Hi everyone,
Around two months ago, our company made the switch from Sophos to OPNsense, and we've already deployed around ten devices so far.
Overall, I'm still confident in this decision and appreciate many of the benefits OPNsense brings. However, there's one major issue that keeps coming up, and I'd love to hear how others are handling it: WAN failover and especially failback.
The core of the problem is that when our primary internet connection goes down, several services stop working for an extended period. It seems that devices or applications are still trying to use the old (and now unreachable) gateway. Things get even worse when the primary connection comes back online, as sessions sometimes remain stuck or get duplicated.
This issue is especially critical with VoIP systems. In some cases, the media stream drops entirely and only recovers once we manually reset the states.
What I'm really missing is a built-in feature that cleanly removes all states/sessions tied to the primary WAN when it goes offline – and similarly clears sessions from the backup connection when the primary is restored.
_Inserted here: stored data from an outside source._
-- ==== Sys2Proof/Machine/RowEngine.lean ====
section
/-!
DEFINITION. The row engine: request records, stat records, and one row of every operation (*Row engine and
vector unit*, R89–R114).
-/
namespace Sys2Proof.Machine
open Sys2Proof

/-! ### Request records (R94) -/

/-- A request record's fields. -/
structure ReRec where
  op : Nat
  flags : Nat
  inst : Nat
  rows : Nat
  row : Nat
  len : Nat
  srcTyp : Nat
  dstTyp : Nat
  const : Nat
  token : Option Nat
  a : Nat
  b : Nat
  c : Nat
  da : Nat
  db : Nat
  p0 : Nat
  p1 : Nat
deriving DecidableEq, Repr

def ReRec.ofBytes (bs : List Byte) : ReRec :=
  let t := leAt bs 14 2
  { op := leAt bs 0 1, flags := leAt bs 1 1, inst := leAt bs 2 2 % 1024, rows := leAt bs 4 2, row := leAt bs 6 2,
    len := leAt bs 8 2, srcTyp := leAt bs 10 1, dstTyp := leAt bs 11 1, const := leAt bs 12 1 % 16,
    token := if bitOf t 15 then some (t % 512) else none, a := leAt bs 16 8, b := leAt bs 24 8, c := leAt bs 32 8,
    da := leAt bs 40 8, db := leAt bs 48 8, p0 := leAt bs 56 4, p1 := leAt bs 60 4 }

def ReRec.first (r : ReRec) : Bool := bitOf r.flags 0
def ReRec.causal (r : ReRec) : Bool := bitOf r.flags 1
def ReRec.sense (r : ReRec) : Nat := fieldOf r.flags 2 2
def ReRec.srcType (r : ReRec) : ElemType := (ElemType.ofCode r.srcTyp).getD .fp32
def ReRec.dstType (r : ReRec) : ElemType := (ElemType.ofCode r.dstTyp).getD .fp32
def ReRec.srcBytes (r : ReRec) : Nat := r.srcType.bits / 8

/-- W (R92). -/
def ReRec.w (r : ReRec) : Nat := ceilDiv r.len 64

/-- The passes of an operation (R94). -/
def rePasses (op : Nat) : Nat :=
  if op = 1 || op = 4 || op = 5 then 3 else if op = 2 then 4 else if op = 9 || op = 12 then 1 else 2

/-- T, the processing cycles of one row (R92, R94); of a group of 64 rows for re.smax.fin. -/
def ReRec.cost (r : ReRec) : Nat :=
  if r.op = 7 then 1 else if r.op = 13 then 2 * r.w + r.p1 / 0x1000000 else r.w * rePasses r.op

/-- Bytes of input A, B and C that one row takes from the Felt, with whether the operand advances per row:
gains and biases are one row for the whole request (R94), read again for every row (DESIGN CHOICE, log 93). -/
def ReRec.inputs (r : ReRec) : List (Nat × Bool) :=
  let n := r.len * r.srcBytes
  let a := if r.a = 0 then 0 else n
  if r.op = 1 then [(n, true), (n, false), (n, false)]
  else if r.op = 2 || r.op = 4 then [(n, true), (n, true), (n, false)]
  else if r.op = 3 then [(n, true), (n, false), (0, true)]
  else if r.op = 7 then [(0, true), (0, true), (0, true)]
  else if r.op = 8 then [(a, true), (n, true), (r.srcBytes, true)]
  else if r.op = 9 then [(n, true), (n, true), (0, true)]
  else if r.op = 11 then [(a, true), (4, true), (0, true)]
  else if r.op = 12 || r.op = 13 then [(n, true), (2 * r.len, true), (0, true)]
  else [(a, true), (0, true), (0, true)]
Is there really no native solution for this? I can't be the only one facing persistent issues due to this behavior.
In the meantime, I've been using the following workaround script I found online:
https://github.com/opnsense/core/issues/6803#issuecomment-2048267972
So my question is: Is there any plan to include proper failover/failback session handling in the Business Edition in the near future?
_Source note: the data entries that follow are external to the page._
-- ==== Sys2Proof/Machine/Sequencer.lean ====
section
/-!
DEFINITION. The sequencer: bundle decoding and issue, tokens and waits, loops, beat alarms, fences, counters,
halt, and precise samples (*Panel instruction bundles*, R152–R192; R206, R207, R220; R596, R597).
-/
namespace Sys2Proof.Machine
open Sys2Proof

/-! ### Decoded operations (R164–R189) -/

inductive MOp where
  | tile (e value : Nat)
  | zero (e : Nat)
  | load (typ term aix : Nat)
  | loadTurn (typ term aix : Nat)
  | loadAcc (aix e first rows : Nat)
  | swap
  | stream (op : StreamOp) (f : StreamF) (group : Nat) (strict : Bool) (term kBase : Nat)
  | drain (f : DrainF)
  | drainWb (f : DrainWbF)
  | refused
deriving DecidableEq, Repr

/-- The elementwise operations of the register format (R116, R172). -/
inductive VuOp where
  | add | sub | mul | max | min | fma | abs | neg | mov | exp | log | recip | rsqrt | gelut | gelue | silu
  | dgelut | dgelue | dsilu
deriving DecidableEq, Repr

inductive VOp where
  | vu (op : VuOp) (dst : Nat) (a b c : VSrc)
  | cvt (dst : Nat) (a : VSrc) (typ term : Nat)
  | drop (dst : Nat) (a b c : VSrc) (site : Nat)
  | eset (slot rownum : Nat)
  | ld (dst aix row typ : Nat)
  | st (src aix row typ : Nat)
  | reGo (req slot rowOff : Nat)
deriving DecidableEq, Repr

inductive XOp where
  | move (f : MoveF)
  | turn (saix daix typ : Nat) (token : Option Nat)
  | bcast (ch aix rows typ : Nat)
deriving DecidableEq, Repr

inductive SOp where
  | postToken (island ctr amount : Nat)
  | postStash (entry tag amount : Nat)
  | wait (f : WaitF)
  | loop (level start count : Nat)
  | beat (basis : Bool) (alarm ctr beat : Nat)
  | fence (classes : Nat)
  | tally (ctrsel aix row : Nat)
  | halt (code : Nat)
deriving DecidableEq, Repr

/-! ### Performing an operation -/

def Dev.runM (d : Dev) (p c : Nat) (u : Upset) : MOp → Dev
  | .tile e v => d.opTile p c e v
  | .zero e => d.opZero p c e
  | .load t term aix => d.opLoad p c t term aix u
  | .loadTurn t term aix => d.opLoadTurn p c t term aix u
  | .loadAcc aix e first rows => d.opLoadAcc p c aix e first rows u
  | .swap => d.opSwap p c
  | .stream op f g strict term kb => d.opStream p c op f g strict term kb
  | .drain f => d.opDrain p c f u
  | .drainWb f => d.opDrainWb p c f u
  | .refused => d.misuse 0x0582 p

def Dev.runVu (d : Dev) (p c : Nat) (op : VuOp) (dst : Nat) (a b e : VSrc) : Dev :=
  match op with
  | .add => d.opVu2 p c 4 dst a b f32Add
  | .sub => d.opVu2 p c 4 dst a b f32Sub
  | .mul => d.opVu2 p c 4 dst a b f32Mul
  | .max => d.opVu2 p c 4 dst a b (f32MaxMin false)
  | .min => d.opVu2 p c 4 dst a b (f32MaxMin true)
  | .fma => d.opFma p c dst a b e
  | .abs => d.opVu1 p c 4 dst a fun v => Fl.pure (f32Abs v)
  | .neg => d.opVu1 p c 4 dst a fun v => Fl.pure (f32Neg v)
  | .mov => d.opVu1 p c 4 dst a Fl.pure
  | .exp => d.opVu1 p c 10 dst a (fnF32 .exp)
  | .log => d.opVu1 p c 10 dst a (fnF32 .log)
  | .recip => d.opVu1 p c 10 dst a (fnF32 .recip)
  | .rsqrt => d.opVu1 p c 10 dst a (fnF32 .rsqrt)
  | .gelut => d.opVu1 p c 10 dst a (fnF32 .gelut)
  | .gelue => d.opVu1 p c 10 dst a (fnF32 .gelue)
  | .silu => d.opVu1 p c 10 dst a (fnF32 .silu)
  | .dgelut => d.opVu2 p c 12 dst a b (derivMul .dgelut)
  | .dgelue => d.opVu2 p c 12 dst a b (derivMul .dgelue)
  | .dsilu => d.opVu2 p c 12 dst a b (derivMul .dsilu)

/-- The elementary and activation operations that event 0x011 counts (R584). -/
def VuOp.elementary : VuOp → Bool
  | .exp | .log | .recip | .rsqrt | .gelut | .gelue | .silu | .dgelut | .dgelue | .dsilu => true
  | .add | .sub | .mul | .max | .min | .fma | .abs | .neg | .mov => false

def Dev.runV (d : Dev) (p c : Nat) (u : Upset) : VOp → Dev
  | .vu op dst a b e => (if op.elementary then d.ev p 0x011 1 else d).runVu p c op dst a b e
  | .cvt dst a t term => d.opCvt p c dst a t term
  | .drop dst a b e site => d.opDrop p c dst a b e site
  | .eset slot rn => d.opEset p slot rn
  | .ld dst aix row t => d.opLd p c dst aix row t u
  | .st src aix row t => d.opSt p c src aix row t u
  | .reGo req slot off => d.opReGo p c req slot off

def Dev.runX (d : Dev) (p c : Nat) (u : Upset) : XOp → Dev
  | .move f => d.opMove p c f u
  | .turn s t typ tok => d.opTurn p c s t typ tok u
  | .bcast ch aix rows typ => d.opBcast p c ch aix rows typ u

/-! ### Tokens (R181–R183, R147) -/

def Dev.opPostToken (d : Dev) (p c i ctr n : Nat) : Dev :=
  if n = 0 then d.misuse 0x0582 p
  else if i = islandOf p then d.later p c 3 (c + 2) 0 (.token ctr n (p + 1))
  else (d.noteEffect p c 3 (c + 40)).sendToken false i ctr n (some p)

def Dev.opPostStash (d : Dev) (p c e tag n : Nat) : Dev :=
  if n ≠ 1 then d.misuse 0x0582 p else d.later p c 3 (c + 2) 0 (.stash e tag p)

/-- Nanoseconds of n Tree cycles of an island, at its stretch code (R1, R215). -/
def Dev.cyclesNs (d : Dev) (i n : Nat) : Nat :=
  n * 16 * (if d.pat.grade = 2 then 800 else 625) / (1000 * (16 - (d.island i).stretch))

/-- What is left of a counter for a panel's wait once the lower-numbered panels' waits are served (R183). -/
def Dev.leftFor (d : Dev) (p ctr : Nat) : Nat :=
  ((upTo (p % 8)).map (· + p / 8 * 8)).foldl (fun left q =>
    match (d.panel q).held with
    | some h => if h.ctr = ctr ∧ h.n ≤ left then left - h.n else left
    | none => left) (d.tokens (islandOf p) ctr)

/-- A wait is served: its tokens are taken, and its slack and latency are recorded (R182, R215, R587). -/
def Dev.serveWait (d : Dev) (p c due base : Nat) (f : WaitF) (beats : Nat) : Dev :=
  let i := islandOf p
  let d := d.modIsland i fun x => { x with tokens := sset 0 x.tokens f.ctr (sget 0 x.tokens f.ctr - f.n) }
  let d := d.hist (6 + i) (d.cyclesNs i (c - due) - (d.frozenTime - base) / 65536)
  if f.unit = 3 then
    let sl : Int := (f.maxWait : Int) - (beats : Int)
    { d with contract := { d.contract with slack := some (match d.contract.slack with | some o => min o sl | none => sl) } }
  else d

/-- The step-entry address and token counter of a panel (R225). -/
def Dev.stepEntry (d : Dev) (p : Nat) : Nat := fieldOf (sget 0 d.pat.panelTable p) 28 16
def Dev.stepCtr (d : Dev) (p : Nat) : Nat := fieldOf (sget 0 d.pat.panelTable p) 40 32

/-- Panels of the mask that count for late-mode exit and run end: those not stopped by s.halt (R189, R220). -/
def Dev.livePanels (d : Dev) : List Nat :=
  (upTo 128).filter fun p => d.inMask p && !((d.panel p).halted && !(d.panel p).haltedByFault)

/-- A panel came to its step entry on time, and the step that it begins there is later than the one in which the device
became late (R220). -/
def Dev.caughtUp (d : Dev) (p : Nat) : Bool :=
  (d.panel p).stepEntryReached && decide (d.contract.lateStep + 1 < (d.panel p).entryStep)

/-- The device leaves late mode once every panel has reached its step entry on time (R220). -/
def Dev.lateExit (d : Dev) : Dev :=
  if d.lateMode && d.livePanels.all d.caughtUp then d.put Ent.lateStatus (setBit (d.get Ent.lateStatus) 0 false) else d

/-- The panel's bundle at addr, with a wait on ctr, is due: where it is the step-entry bundle, it is on time while the
start beat of the step that it begins is still to be observed (R220). -/
def Dev.reachEntry (d : Dev) (p addr ctr : Nat) : Dev :=
  let x := d.panel p
  if addr = d.stepEntry p && ctr = d.stepCtr p && x.rem.isNone then
    (d.modPanel p fun x => { x with
      stepEntryReached := decide (d.contract.nextStep ≤ x.entryStep), entryStep := x.entryStep + 1 }).lateExit
  else d

/-- A wait that its counter does not cover yet is held. -/
def Dev.holdWait (d : Dev) (p c : Nat) (f : WaitF) (bundle : Option Nat) : Dev :=
  d.modPanel p fun x => { x with held := some ⟨c, f.ctr, f.n, f.unit, f.maxWait, 0, bundle, false, d.frozenTime⟩ }

/-- An s.wait sent as a command of its own. -/
def Dev.opWait (d : Dev) (p c : Nat) (f : WaitF) : Dev :=
  if f.n = 0 then d.misuse 0x0582 p
  else if f.n ≤ d.leftFor p f.ctr then d.serveWait p c c d.frozenTime f 0
  else d.holdWait p c f none

/-! ### Loops, alarms, fences, counters, halt (R184–R189) -/

/-- s.loop at address a: the counter and the next fetch address. -/
def Dev.opLoop (d : Dev) (p a level start count : Nat) : Dev :=
  d.modPanel p fun x =>
    let n := sget 0 x.its level
    if n < count then { x with its := sset 0 x.its level (n + 1), pc := start }
    else { x with its := sset 0 x.its level 0, pc := (a + 1) % 8192 }

/-- The start beat of a step (R210). -/
def Dev.startBeat (d : Dev) (step : Nat) : Int :=
  (d.pat.startBeat : Int) + ((step : Int) + (d.pat.rebased : Int) - (d.pat.firstStep : Int)) * (d.pat.stepBeats : Int)

/-- Lateness enters LATE_STATUS and the limit of R221. -/
def Dev.addLateness (d : Dev) (n : Nat) : Dev :=
  let d := d.put Ent.lateStatus (putField (d.get Ent.lateStatus) 8 8 (max (fieldOf (d.get Ent.lateStatus) 15 8) (min n 255)))
  { d with contract := { d.contract with lateness := max d.contract.lateness n } }

/-- s.beat (R186). -/
def Dev.opBeat (d : Dev) (p c : Nat) (basis : Bool) (alarm ctr beat : Nat) : Dev :=
  let x := d.panel p
  let armed := if alarm = 0 then x.alarm0 else x.alarm1
  let target : Int := if basis then (d.pat.startBeat : Int) + (beat : Int) else d.startBeat d.step + (beat : Int)
  let now : Int := (d.get Ent.logicalBeat : Nat)
  if armed.isSome then d.misuse 0x0582 p
  else if target ≤ now then
    let d := d.later p c 3 (c + 4) 0 (.token ctr 1 (p + 1))
    (d.addLateness (now - target).toNat).contractFault 0x0583 p ctr (.panel p)
  else
    let a : Alarm := ⟨ctr, target.toNat⟩
    d.modPanel p fun x => if alarm = 0 then { x with alarm0 := some a } else { x with alarm1 := some a }

/-- An armed alarm posts in the cycle in which its beat is observed (R186, R633). -/
def Dev.fireAlarm (d : Dev) (p c alarm : Nat) : Dev :=
  let x := d.panel p
  match (if alarm = 0 then x.alarm0 else x.alarm1) with
  | none => d
  | some a =>
    if d.get Ent.logicalBeat < a.beat then d
    else (d.modPanel p fun x => if alarm = 0 then { x with alarm0 := none } else { x with alarm1 := none }).postOwn p a.ctr c

/-- Operations of a class that the panel issued before cycle c and that are not complete then (R187). -/
def Dev.incomplete (d : Dev) (p c cls : Nat) : Bool :=
  let x := d.panel p
  let timed := x.pendingOps.any fun o => o.1 == cls && decide (c < o.2.1) && decide (o.2.2 < c)
  let moving (scr : Bool) : Bool := x.moves.any fun m => m.dstScratch == scr && decide (m.issue < c)
  let s := d.island (islandOf p)
  let asked (r : ReReq) : Bool := r.panel == p && decide (r.accepted < c + 2)
  if cls = 0 then
    timed || moving false || d.wide.inFlight.any (fun r => r.sender == p) || d.wide.adders.any (fun w => w.row.sender == p) ||
      d.stalled p || d.wide.windows.any fun g => g.2.any fun w => w.row.sender == p
  else if cls = 1 then timed || moving true
  else if cls = 2 then
    s.queue.any asked || (match s.running with | some r => asked r.req | none => false) ||
      s.agenda.any fun t => match t.work with | .reAccept r => asked r | _ => false
  else match ((d.finishLoad p c).panel p).load with
    | some j => decide (j.issue < c)
    | none => false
The number of issues caused by the current behavior is starting to add up, and I'd really like to avoid the risk of our management reconsidering our move to OPNsense.
Hi,
For "failover" the state kill on down was added to 25.1.4 so it's also in 25.4.
For "failback" we are discussing options but the requirements are difficult to agree on, see https://github.com/opnsense/core/issues/6803 for some details.
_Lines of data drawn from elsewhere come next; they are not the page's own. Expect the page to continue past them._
-- ==== Sys2Proof/Machine/Reduce.lean ====
section
/-!
DEFINITION. Reduction trees and fingerprints (*Collectives, deadlines and late contributions*, R337–R360,
R369, R370): section 0x000B, summation at a node, reduce requests, deadlines and late contributions,
withheld contributions, fingerprint sets. The vote is in Vote.
-/
namespace Sys2Proof.Machine
open Sys2Proof

/-! ### Section 0x000B (R340) -/

/-- The bytes of a section of the loaded Pattern. -/
def Dev.section (d : Dev) (type : Nat) : List Byte :=
  match d.pat.sections.find? fun s => s.1 == type with
  | some s => s.2
  | none => []

/-- The head and list block. -/
structure CollHead where
  nodes : Nat
  roundRecs : Nat
  gathers : Nat
  stage : Nat
  stages : Nat
  leaves : Nat
  leaf : Nat
  scaleLag : Nat
  voteChildren : List Nat
  voteParent : Nat
  voteDeadline : Nat
  replica : List Nat
  foldBase : Nat
  foldBytes : Nat
  journalBase : Nat
  journalRecs : Nat
deriving DecidableEq, Repr

def CollHead.ofBytes (bs : List Byte) : CollHead :=
  { nodes := leAt bs 0 2, roundRecs := leAt bs 2 2, gathers := leAt bs 4 2, stage := leAt bs 6 1,
    stages := leAt bs 7 1, leaves := leAt bs 8 2, leaf := leAt bs 10 2, scaleLag := leAt bs 12 1,
    voteChildren := (upTo (leAt bs 13 1)).map fun k => leAt bs (64 + 2 * k) 2
    voteParent := leAt bs 14 2, voteDeadline := leAt bs 16 4,
    replica := (upTo (leAt bs 20 1)).map fun k => leAt bs (128 + 2 * k) 2
    foldBase := leAt bs 24 8, foldBytes := leAt bs 32 8, journalBase := leAt bs 40 8, journalRecs := leAt bs 48 4 }

/-- MB of R347. -/
def CollHead.maskBytes (h : CollHead) : Nat := 8 * ceilDiv h.leaves 64

structure NodeRec where
  tree : Nat
  level : Nat
  children : Nat
  parent : Nat
  parentSlot : Nat
  rounds : Nat
  ring : Nat
  maxb : Nat
  firstRound : Nat
  staging : Nat
  keep : Nat
  child : List Nat
deriving DecidableEq, Repr

def NodeRec.ofBytes (bs : List Byte) : NodeRec :=
  { tree := leAt bs 0 2, level := leAt bs 2 1, children := leAt bs 3 1, parent := leAt bs 4 2,
    parentSlot := leAt bs 6 1, rounds := leAt bs 7 1, ring := leAt bs 8 1, maxb := leAt bs 12 4,
    firstRound := leAt bs 16 4, staging := leAt bs 24 8, keep := leAt bs 32 8,
    child := (upTo 32).map fun k => leAt bs (64 + 2 * k) 2 }

def NodeRec.isRoot (n : NodeRec) : Bool := n.parent == 0xFFFF

structure RoundRec where
  tree : Nat
  round : Nat
  blocks : Nat
  elements : Nat
  deadline : Nat
  own : Nat
  rootOut : Nat
deriving DecidableEq, Repr

def RoundRec.ofBytes (bs : List Byte) : RoundRec :=
  { tree := leAt bs 0 2, round := leAt bs 2 1, blocks := leAt bs 4 4, elements := leAt bs 8 4,
    deadline := leAt bs 12 4, own := leAt bs 16 8, rootOut := leAt bs 24 8 }

structure GatherRec where
  group : Nat
  copy : Nat
  elements : Nat
  elementBase : Nat
  data : Nat
  sealAt : Nat
deriving DecidableEq, Repr

def GatherRec.ofBytes (bs : List Byte) : GatherRec :=
  { group := leAt bs 0 2, copy := leAt bs 2 1, elements := leAt bs 4 4, elementBase := leAt bs 8 8,
    data := leAt bs 16 8, sealAt := leAt bs 24 8 }

def Dev.collHead (d : Dev) : CollHead := CollHead.ofBytes (d.section 0x000B)
/-- The Pattern holds collectives. -/
def Dev.hasColl (d : Dev) : Bool := !(d.section 0x000B).isEmpty

def Dev.nodeRec (d : Dev) (i : Nat) : NodeRec := NodeRec.ofBytes (((d.section 0x000B).drop (256 + 128 * i)).take 128)
def Dev.roundRecAt (d : Dev) (i : Nat) : RoundRec :=
  RoundRec.ofBytes (((d.section 0x000B).drop (256 + 128 * d.collHead.nodes + 32 * i)).take 32)
def Dev.gatherRec (d : Dev) (i : Nat) : GatherRec :=
  let h := d.collHead
  GatherRec.ofBytes (((d.section 0x000B).drop (256 + 128 * h.nodes + 32 * h.roundRecs + 32 * i)).take 32)

/-- The round record of round r of node i. -/
def Dev.roundRec (d : Dev) (i r : Nat) : RoundRec := d.roundRecAt ((d.nodeRec i).firstRound + r)

/-- The node record of a tree. -/
def Dev.nodeOf (d : Dev) (tree : Nat) : Option Nat :=
  if d.hasColl then (upTo d.collHead.nodes).find? fun i => (d.nodeRec i).tree == tree else none

/-- The start beat of a step (R210). -/
def Dev.startBeatOf (d : Dev) (k : Nat) : Nat :=
  d.pat.startBeat + (k + d.pat.rebased - d.pat.firstStep) * d.pat.stepBeats

/-! ### Rounds -/

def Dev.round (d : Dev) (i r : Nat) : Option RoundState := d.coll.rounds.find? fun x => x.node == i && x.round == r

def Dev.modRound (d : Dev) (i r : Nat) (f : RoundState → RoundState) : Dev :=
  { d with coll := { d.coll with rounds := d.coll.rounds.map fun x => if x.node == i && x.round == r then f x else x } }

/-- Every round of every node record at the first step of a run (R350), or at a step an adoption joins (R370). -/
def Dev.openRounds (d : Dev) (step : Nat) : Dev :=
  if d.hasColl then
    { d with coll := { d.coll with rounds := (upTo d.collHead.nodes).flatMap fun i =>
        (upTo (d.nodeRec i).rounds).map fun r => ⟨i, r, step, 0, [], none, []⟩ } }
  else d

def RoundState.term (x : RoundState) (slot : Nat) : ChildTerm :=
  (x.terms.find? fun t => t.slot == slot).getD ⟨slot, 0, [], 0, 0⟩

def RoundState.setTerm (x : RoundState) (t : ChildTerm) : RoundState :=
  { x with terms := t :: x.terms.filter fun u => u.slot != t.slot }

/-- The device has a leaf of its own in a round. -/
def RoundRec.hasOwn (q : RoundRec) : Bool := q.own != 0

/-- Where child slot c's block j of round r lies, and the node's output block (R340). -/
def NodeRec.stageAddr (n : NodeRec) (r c j : Nat) : Nat :=
  n.staging + (r % n.ring * n.children + c) * n.maxb * 516 + 516 * j
def NodeRec.keepAddr (n : NodeRec) (r j : Nat) : Nat := n.keep + (r * n.maxb + j) * 516

/-- log₂ of a power of two held as FP32. -/
def log2Scale (s : Nat) : Int :=
  if fieldOf s 30 23 = 0 then (Nat.log2 (fieldOf s 22 0) : Int) - 149 else ((fieldOf s 30 23 : Nat) : Int) - 127

/-! ### Summation at a node (R342–R344) -/

/-- A term's block with its exponent after fold adjustment. -/
structure Term where
  exp : Int
  block : GradBlock
  fold : Bool
deriving DecidableEq, Repr

/-- An overflow term (R342). -/
def Term.overflow (t : Term) : Bool :=
  t.block.overflow || t.block.vals.any fun v => !(Fmt.fp16.decode v).isFinite

def Term.nonZero (t : Term) : Bool := t.block.vals.any fun v => !(Fmt.fp16.decode v).isZero

/-- m × 2^sh as an integer, ties to even where bits are lost. -/
def shiftRne (m : Int) (sh : Int) : Int :=
  if 0 ≤ sh then m * ((2 ^ sh.toNat : Nat) : Int)
  else
    let q : Int := (rneShift m.natAbs (-sh).toNat : Nat)
    if m < 0 then -q else q

/-- E_hi: the largest exponent among non-overflow terms with a non-zero element. -/
def highExp (ts : List Term) : Int :=
  match (ts.filter fun t => !t.overflow && t.nonZero).map Term.exp with
  | [] => 0
  | e :: es => es.foldl max e

/-- One element of one term in units of 2^(E_hi − 98). -/
def Term.units (t : Term) (hi : Int) (k : Nat) : Int :=
  match Fmt.fp16.decode (nth 0 t.block.vals k) with
  | .fin s m e => shiftRne (if s then -(m : Int) else (m : Int)) (e + t.exp - hi + 98)
  | .inf _ => 0
  | .nan _ => 0

/-- S of every element, in those units. -/
def sumUnits (ts : List Term) (hi : Int) : List Int :=
  (upTo 256).map fun k => (ts.map fun t => t.units hi k).foldl (· + ·) 0

def intNum (s : Int) (e : Int) : Num := .fin (decide (s < 0)) s.natAbs e

/-- The node's output block (R343). -/
def outBlock (ts : List Term) : GradBlock :=
  let count := (ts.map fun t => t.block.count).foldl (· + ·) 0
  let late := ts.any fun t => t.fold || t.block.lateFold
  let over_ : GradBlock := ⟨0, true, late, false, count, List.replicate 256 0x7E00⟩
  if ts.any Term.overflow then over_
  else
    let hi := highExp ts
    let s := sumUnits ts hi
    let m := s.foldl (fun a x => max a x.natAbs) 0
    if m = 0 then ⟨0, false, late, false, count, List.replicate 256 0⟩
    else
      let e := min (max ((Nat.log2 m : Int) + hi - 98 - 14) (-128)) 127
      let vals := s.map fun x => (Fmt.fp16.round (intNum x (hi - 98 - e))).1
      if vals.any fun v => !(Fmt.fp16.decode v).isFinite then over_ else ⟨e, false, late, false, count, vals⟩

/-- num × 2^e ÷ den rounded once to FP32. -/
def ratioF32 (num : Int) (e : Int) (den : Nat) : F32 :=
  let k := 64 + Nat.log2 (den + 1)
  let n := num.natAbs * 2 ^ k
  let q := n / den
  let sticky := bitNat (n % den != 0)
  (f32Of (.fin (decide (num < 0)) (2 * q + sticky) (e - k - 1))).1

/-- The root's FP32 gradients of one block, and whether a quotient rounded to an infinity (R344). -/
def rootBlock (ts : List Term) (scale : Nat) : List F32 × Bool × Bool :=
  if ts.any Term.overflow then (List.replicate 256 f32Nan, true, false)
  else
    let count := (ts.map fun t => t.block.count).foldl (· + ·) 0
    let hi := highExp ts
    let gs := (sumUnits ts hi).map fun x => if count = 0 then f32Zero else ratioF32 x (hi - 98 - log2Scale scale) count
    let inf := gs.any f32IsInf
    (gs, inf, inf)

/-! ### Sending rounds to the parent (R347, R348) -/

/-- A reduce request's head. -/
def reduceHead (tree round kind step first blocks slot : Nat) (replay : Bool) (beat : Nat) : List Byte :=
  leBytes 2 tree ++ leBytes 1 round ++ leBytes 1 kind ++ leBytes 4 step ++ leBytes 4 first ++ leBytes 4 blocks
    ++ leBytes 1 slot ++ leBytes 1 (bitNat replay) ++ leBytes 2 0 ++ leBytes 4 beat ++ leBytes 8 0

/-- Indices cut into contiguous runs of at most 32,512. -/
def blockRuns : Nat → List Nat → List (Nat × Nat)
  | _, [] => []
  | 0, _ => []
  | k + 1, j :: js =>
    let n := (upTo (js.length + 1)).takeWhile (fun i => nth 0 (j :: js) i == j + i) |>.length
    let n := min n 32512
    (j, n) :: blockRuns k ((j :: js).drop n)

/-- A request of the reduce unit; while counting is frozen it waits, unless it is a replay (R369, R370). -/
def Dev.sendReduce (d : Dev) (i r step : Nat) (kind first blocks : Nat) (replay : Bool) (beat : Nat) (body : List Byte) : Dev :=
  let n := d.nodeRec i
  let payload := reduceHead n.tree r kind step first blocks n.parentSlot replay beat ++ body
  let d := if d.frozen && !replay then { d with weave := { d.weave with outHeld := d.weave.outHeld ++ [(n.parent, payload)] } }
    else d.sendRouted FlitType.reduce 2 d.pat.jobTag n.parent false payload
  { d with weave := { d.weave with waits := d.weave.waits ++ [⟨n.parent, i, r, step, kind == 1⟩] } }

/-- Beats after the start beat of a step. -/
def Dev.beatIn (d : Dev) (step : Nat) : Nat := d.get Ent.logicalBeat - d.startBeatOf step

def Dev.keepSent (d : Dev) (x : SentRound) : Dev :=
  { d with coll := { d.coll with sent := x :: d.coll.sent.filter fun y => !(y.node == x.node && y.round == x.round && y.step == x.step) } }

/-- The CLOSE of a round, or a VOID where a DATA failed. -/
def Dev.sendClose (d : Dev) (s : RoundSend) : Dev :=
  let mb := d.collHead.maskBytes
  let beat := s.beat.getD (d.beatIn s.step)
  let d := { d with weave := { d.weave with sends := d.weave.sends.erase s } }
  if s.failed then d.sendReduce s.node s.round s.step 3 0 0 s.replay beat []
  else d.sendReduce s.node s.round s.step 2 0 0 s.replay beat (leBytes mb s.on ++ leBytes mb s.fold)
That being said the "monitor" rc.syshook facility allows to plug scripts into the installation to take care of one-shot local requirements away from the complexity of gateways and gateway groups entanglements and edge cases.
https://github.com/opnsense/core/blob/master/src/etc/rc.syshook.d/monitor/20-recover
All callers will get the relevant arguments of gateways that transitioned and you can look up if they are down or up and do appropriate things to it.
Cheers,
Franco
PS: I'd rather leave the thread here because of the recent feature additions as mentioned.
Okay, then I have another question.
Why can't I update to 25.x? :D
I just see that at least the failover issue has been resolved there.
I'm using a business version and my mirror is Deciso from the Netherlands.
I see 25.4 in the changelog, but when I click Update, the latest version is 24.10.2_8.
Is there any way I can perform the update?
Install 24.10.2_8 which adds the hint for the system that 25.4 is available.
Cheers,
Franco